── Data for this exercise
/-- The registers of R429 as they read, by offset; XLATE is given. -/
def Awl.reg (a : Awl) (xlate : Bool) (off : Nat) : Nat :=
  match off with
  | 0x00 => b2n a.run
  | 0x08 => b2n a.halted + 2 * b2n a.fault + 4 * b2n a.poison + 8 * b2n xlate + 256 * a.cause
  | 0x10 => 2 * a.loadStatus + a.loadAddr
  | 0x18 => a.ctx + 4096 * b2n a.lock
  | 0x20 => a.rate
  | 0x28 => a.rangeBase + 2 ^ 16 * a.rangeCount
  | 0x30 => a.doorbell.toNat
  | 0x38 => a.timer
  | 0x40 => a.egress
  | 0x48 => a.minVer.toNat
  | _ => if 0x80 ≤ off && off < 0xC0 && off % 8 = 0 then (a.allow.get 0 ((off - 0x80) / 8)).toNat else 0

/-! ## Local memory -/

/-- Bytes of local memory (R426). -/
def localSize : Nat := 0x40000

/-- A 64-bit word of the range has an uncorrectable error (R428). -/
def Awl.bad (a : Awl) (addr n : Nat) : Bool := a.ecc.any (fun w => decide (addr / 8 ≤ w) && decide (8 * w < addr + n))

/-- The bytes of a range of local memory. -/
def Awl.localBytes (a : Awl) (addr n : Nat) : List Byte := (upFrom addr n).map (fun k => a.mem.get 0 k)

/-- Write local memory. A 64-bit word written whole is without error again; the fetch may see the bytes before (R428). -/
def Awl.localWrite (a : Awl) (addr : Nat) (bs : List Byte) : Awl :=
  { a with
    mem := writeCells a.mem addr bs
    ecc := a.ecc.filter (fun w => !(decide (addr ≤ 8 * w) && decide (8 * w + 8 ≤ addr + bs.length)))
    stale := (upFrom addr bs.length).foldl (fun (t : Tab Byte) k => if (t.look k).isSome then t else t.put k (a.mem.get 0 k)) a.stale }

/-! ## Context-memory instructions -/

/-- The Awl that executes; for another party nothing happens. -/
def State.asAwl (s : State) (f : State → Nat → Awl → State) : State :=
  match s.who with
  | .awl n => f s n (s.awl n)
  | _ => s

/-- An access to context memory (R432, R433): alignment, range and translation, then `go`, or `lost` where the network has lost it (R354); a
translation fault waits. -/
def State.awlAccess (s : State) (n va len : Nat) (write : Bool) (lost : State → State) (go : State → List Piece → State) : State :=
  let a := s.awl n
  if va % len != 0 then s.awlTrap n (if write then 6 else 4) va
  else if 2 ^ 52 ≤ va then s.awlTrap n (if write then 7 else 5) va
  else match s.reach n a.ctx va len write a.wait with
    | .wait s w => s.updAwl n (fun a => { a with wait := w, access := .begun })
    | .fail s 0x0A _ => lost s
    | .fail s _ _ => s.awlTrap n (if write then 7 else 5) va
    | .go s l => go s l

/-- The local side of .bget and .bput (R433). -/
def State.awlLocal (s : State) (n addr : Nat) (write : Bool) (go : State) : State :=
  if addr % 64 != 0 then s.awlTrap n (if write then 6 else 4) addr
  else if localSize < addr + 64 then s.awlTrap n (if write then 7 else 5) addr
  else go

/-- AWLn_STAT.POISON set, and an access fault (R428, R433). -/
def State.awlPoison (s : State) (n cause tval : Nat) : State := (s.updAwl n (fun a => { a with poison := true })).awlTrap n cause tval

/-- A store of an Awl is complete, or dropped by the network (R354, R432). -/
def State.awlStored (s : State) (n : Nat) : State := s.updAwl n (fun h => h.retire 4)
────
Action item ->
Copy, exactly and only, the lines above that begin with the one containing "memory (R426). -/" and finish with the one containing "def Awl.bad (a".

Answer for this exercise ->
/-- Bytes of local memory (R426). -/
def localSize : Nat := 0x40000

/-- A 64-bit word of the range has an uncorrectable error (R428). -/
def Awl.bad (a : Awl) (addr n : Nat) : Bool := a.ecc.any (fun w => decide (addr / 8 ≤ w) && decide (8 * w < addr + n))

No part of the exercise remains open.